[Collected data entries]
-- ==== Sys2Proof/Machine/Dies.lean ====
section
/-!
DEFINITION. Machine/Dies.lean: dies and sieves that fail: remapping, rebuilding, re-striping (chapters 5 and 6).
-/

namespace Sys2Proof.Machine

open Sys2Proof

/- Dies (R177 to R181, R206, R557) -/

/-- ARGS of DIE_REMAPPED (R181). -/
def remapArgs (row ch pos spareCh sparePos left : Nat) : List Byte :=
  evArgs [(20, 1, row), (21, 1, ch), (22, 1, pos), (23, 1, spareCh), (24, 1, sparePos), (25, 1, left)]

/-- A die out of use. -/
def Die.fail (row : Nat) (x : Die) : Die :=
  { x with role := .failed, row := row, op := .idle, erasePrio := false, line := none, erasing := none, todo := [] }

/-- An unused spare fails (R557). -/
def failSpare (d : Nat) (s : State) : State :=
  let s := modDie d (Die.fail 255) s
  let v := s.dieSieve d
  raise 0x0301 1 4 v 0xFFFF (remapArgs 255 (s.dieChannel d) (s.diePos d) 255 255 (s.sieveSpares v)) s

/-- The spare that takes a failed die's row: the lowest channel number that differs from the failed die's, else the
lowest-numbered spare (R178). One that is unresponsive is passed over, though it still counts as unused (DESIGN CHOICE, log entry 209). -/
def State.spareFor (s : State) (d : Nat) : Option Nat :=
  let spares := (s.diesOf (s.dieSieve d)).filter fun i => decide ((s.die i).role = .spare)
  match spares.find? fun i => decide (s.dieChannel i ≠ s.dieChannel d) with
  | some i => some i
  | none => spares.head?

/-- Word lines with a program on a row are rewritten elsewhere from their Landing copies (Table 5-6 step 3). -/
def dropRowLines (row : Nat) (s : State) : State :=
  (s.media.lines.filter fun l => decide (l.band / 2800 = row)).foldl (fun s l => dropLine l s) s

/-- The bands of a row in which a sieve has a programmed member. -/
def State.bandsWith (s : State) (row v : Nat) : List (Nat × Band) :=
  s.media.bands.filter fun b => decide (b.1 / 2800 = row) && b.2.sieves.contains v &&
    (decide (b.2.state = .opened) || decide (b.2.state = .closed) || decide (b.2.state = .relocating))

/-- Bands being erased no longer wait for a member that is gone: those that waited for no other are erased. -/
def forgetErase (old s : State) : State :=
  ((s.media.bands.filter fun b => decide (b.2.state = .erasing) && !old.erasesPassed b.1 && s.erasesPassed b.1).map (·.1)).foldl (fun s k => bandErased k s) s

/-- A bank has no set while the sieve that it stood on is gone: its next set is written elsewhere (R203, R206). -/
def dropBank (v : Nat) (m : Media) : Media :=
  let gone := fun (x : Option RootSet) => x.bind fun r => if r.sieve = v then none else some r
  { m with bankA := gone m.bankA, bankB := gone m.bankB, rootsLeft := m.rootsLeft.filter fun r => decide (r.sieve ≠ v) }

/-- The root area of a sieve is fresh: its bank's next set is written there, the other bank serving meanwhile. A spare receives block set 7
anew, the bitmap from another sieve and the test model from the firmware image; without a spare the copies are gone (R53, R206). -/
def freshRoot (v : Nat) (copied : Bool) (s : State) : State :=
  modMedia (fun m => { dropBank v m with sieves := setAt m.sieves v fun x => { x with testOk := copied, bitmap := copied } }) s

/-- A spare takes a row: every block set with data is to be rebuilt; those that it cannot hold are rewritten elsewhere, and the
row has no more bands than the spare has block sets (R178, R179, R186). -/
def takeRow (i row v : Nat) (s : State) : State :=
  let held := s.bandsWith row v
  let s := modMedia (fun m => { m with rowSets := kvSet row (min (s.rowSets row) (s.fewestGood i)) m.rowSets }) s
  let s := modDie i (fun y => { y with
    role := .rebuilding, row := row, was := .rebuilding, op := .idle, todo := held.foldl (fun t b => kvSet (b.1 % 2800) 0 t) [] }) s
  (held.filter fun b => (List.range 4).any fun q => (s.blockOf i q (b.1 % 2800)).isNone).foldl (fun s b =>
    let s := modBand b.1 (fun x => { x with doomed := true }) s
    let s := if b.2.state = .opened then setBand b.1 .closed s else s
    if (s.band b.1).state = .closed then takeVictim b.1 s else s) s

/-- A die fails: its row goes to a spare of the sieve, which is rebuilt, and DIE_REMAPPED is raised; without a spare the row
stays one member short, and its open bands close, to be re-striped with the others (R178, R180, log entry 156). -/
def failDie (d : Nat) (s : State) : State :=
  let x := s.die d
  let v := s.dieSieve d
  let role := if x.role = .unresponsive then x.was else x.role
  if role = .spare then failSpare d s
  else
    let old := s
    let s := modMedia (fun m => { m with streams := kvDel d m.streams }) (dropRowLines x.row s)
    match s.spareFor d with
    | some i =>
      let s := takeRow i x.row v (modDie d (Die.fail 255) s)
      let s := if x.row = 0 then freshRoot v true s else s
      settleMedia (raise 0x0301 1 4 v 0xFFFF
        (remapArgs x.row (s.dieChannel d) (s.diePos d) (s.dieChannel i) (s.diePos i) (s.sieveSpares v)) s)
    | none =>
      let s := modDie d (Die.fail x.row) s
      let s := if x.row = 0 then freshRoot v false s else s
      let s := ((s.bandsWith x.row v).filter fun b => decide (b.2.state = .opened)).foldl (fun s b => setBand b.1 .closed s) s
      settleMedia (forgetErase old s)

/-- A die that has not answered a status poll for 1 ms is unresponsive (R177). -/
def execDieUnresponsive (die : Nat) (s : State) : Out :=
  .next (
    let x := s.die die
    if s.since x.answered countsMs ∧ (x.role = .member ∨ x.role = .rebuilding ∨ x.role = .spare) then
      modDie die (fun x => { x with role := .unresponsive, was := x.role }) s
    else s)

/-- A die answers a status poll: one that was unresponsive serves again (R177). -/
def execDiePollAnswered (die : Nat) (s : State) : Out :=
  .next (if (s.die die).role = .failed then s
    else settleMedia (modDie die (fun x => { x with answered := s.now, role := if x.role = .unresponsive then x.was else x.role }) s))

/-- A die is failed: unresponsive for 50 ms, or a plane with fewer than 2,700 good blocks (R177). -/
def execDieFailed (die : Nat) (s : State) : Out :=
  .next (
    let x := s.die die
    if x.role ≠ .failed ∧ die < s.part.dies ∧ ((x.role = .unresponsive ∧ s.since x.answered (50 * countsMs)) ∨ x.goodMin < 2700) then
      failDie die s
    else s)

/-- Block sets of a spare still to be rebuilt: those of bands that hold data. -/
def State.toRebuild (s : State) (d : Nat) : List Nat :=
  ((s.die d).todo.map fun t => (s.die d).row * 2800 + t.1).filter fun k =>
    decide ((s.band k).state = .opened) || decide ((s.band k).state = .closed) || decide ((s.band k).state = .relocating)

/-- The last block set of a failed die stands on the spare: it is a member (R179). -/
def execDieRebuildEnd (die : Nat) (s : State) : Out :=
  .next (if (s.die die).role = .rebuilding ∧ s.toRebuild die = [] then
      modDie die (fun x => { x with role := .member, was := .member, todo := [] }) s else s)

/-- An unused spare is checked, once in each tilling cycle; one that fails is never used (R557). -/
def execSpareDieCheck (die : Nat) (ok : Bool) (s : State) : Out :=
  .next (
    let x := s.die die
    if x.role = .spare ∧ die < s.part.dies ∧ s.since x.began (s.media.tillDays * 86400 * countsS) then
      (if ok then modDie die (fun x => { x with answered := s.now, began := s.now }) s else failSpare die s)
    else s)

/- Sieves (R157, R214 to R216) -/

/-- Units with two members of their stripe lost are poisoned (R216). -/
def poisonDouble (s : State) : State :=
  let lost := s.lostSieves
  let twice := fun (k : Nat) => decide (2 ≤ ((s.band k).sieves.filter fun v => lost.contains v).length)
  s.media.map.foldl (fun s e => match e.2 with
    | .media a => if twice a.bandKey then poison (e.1 / 2 ^ 40) (e.1 % 2 ^ 40) s else s
    | _ => s) s

/-- A sieve is lost: every open band closes, the lost members are read around, SIEVE_DEGRADED is raised and re-striping begins
(R157, R214 to R216). -/
def loseSieve (v : Nat) (s : State) : State :=
  if (s.sieve v).lost ∨ 16 ≤ v then s
  else
    let old := s
    let s := modMedia (fun m => { m with
      sieves := setAt m.sieves v (fun x => { x with lane0 := false, lane1 := false, lost := true }), restriping := m.restriping ++ [v]
      streams := m.streams.filter fun t => decide (s.dieSieve t.1 ≠ v)
      dies := m.dies.map fun d => if s.dieSieve d.1 = v then
        (d.1, { d.2 with op := .idle, erasePrio := false, line := none, erasing := none }) else d }) s
    let s := s.media.lines.foldl (fun s l => dropLine l s) s
    let s := (s.media.bands.filter fun b => decide (b.2.state = .opened)).foldl (fun s b => setBand b.1 .closed s) s
    let s := modMedia (dropBank v) (forgetErase old s)
    settleMedia (raise 0x0302 2 4 v 0xFFFF (evArgs [(20, 1, 1)]) (poisonDouble s))

def execSieveLost (sieve : Nat) (s : State) : Out := .next (loseSieve sieve s)

/-- A sieve's lane fails: the sieve runs on the other, or is lost with both (R157). -/
def execSieveLaneFail (sieve lane : Nat) (s : State) : Out :=
  .next (
    let s' := modMedia (fun m => { m with sieves := setAt m.sieves sieve fun x =>
      if lane = 0 then { x with lane0 := false } else { x with lane1 := false } }) s
    let x := s'.sieve sieve
    if (s.sieve sieve).up ∧ !x.lane0 ∧ !x.lane1 then loseSieve sieve s' else s')

/-- Re-striping ends: no band with live units has a member on the lost sieve (R215). -/
def execRestripeEnd (sieve : Nat) (s : State) : Out :=
  .next (
    let left := s.media.bands.any fun b => b.2.sieves.contains sieve && (!(s.liveIn b.1).isEmpty || s.mapIn b.1)
    if s.media.restriping.contains sieve ∧ !left then
      raise 0x0302 1 4 sieve 0xFFFF (evArgs [(20, 1, 2)])
        (modMedia (fun m => { m with restriping := m.restriping.filter fun v => decide (v ≠ sieve) }) s)
    else s)

end Sys2Proof.Machine
end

PROMPT: Reproduce only the lines above spanning from the line containing "and re-striping begins" through the line containing "streams := m.streams.filter", word for word.

EXPECTED ANSWER:
/-- A sieve is lost: every open band closes, the lost members are read around, SIEVE_DEGRADED is raised and re-striping begins
(R157, R214 to R216). -/
def loseSieve (v : Nat) (s : State) : State :=
  if (s.sieve v).lost ∨ 16 ≤ v then s
  else
    let old := s
    let s := modMedia (fun m => { m with
      sieves := setAt m.sieves v (fun x => { x with lane0 := false, lane1 := false, lost := true }), restriping := m.restriping ++ [v]
      streams := m.streams.filter fun t => decide (s.dieSieve t.1 ≠ v)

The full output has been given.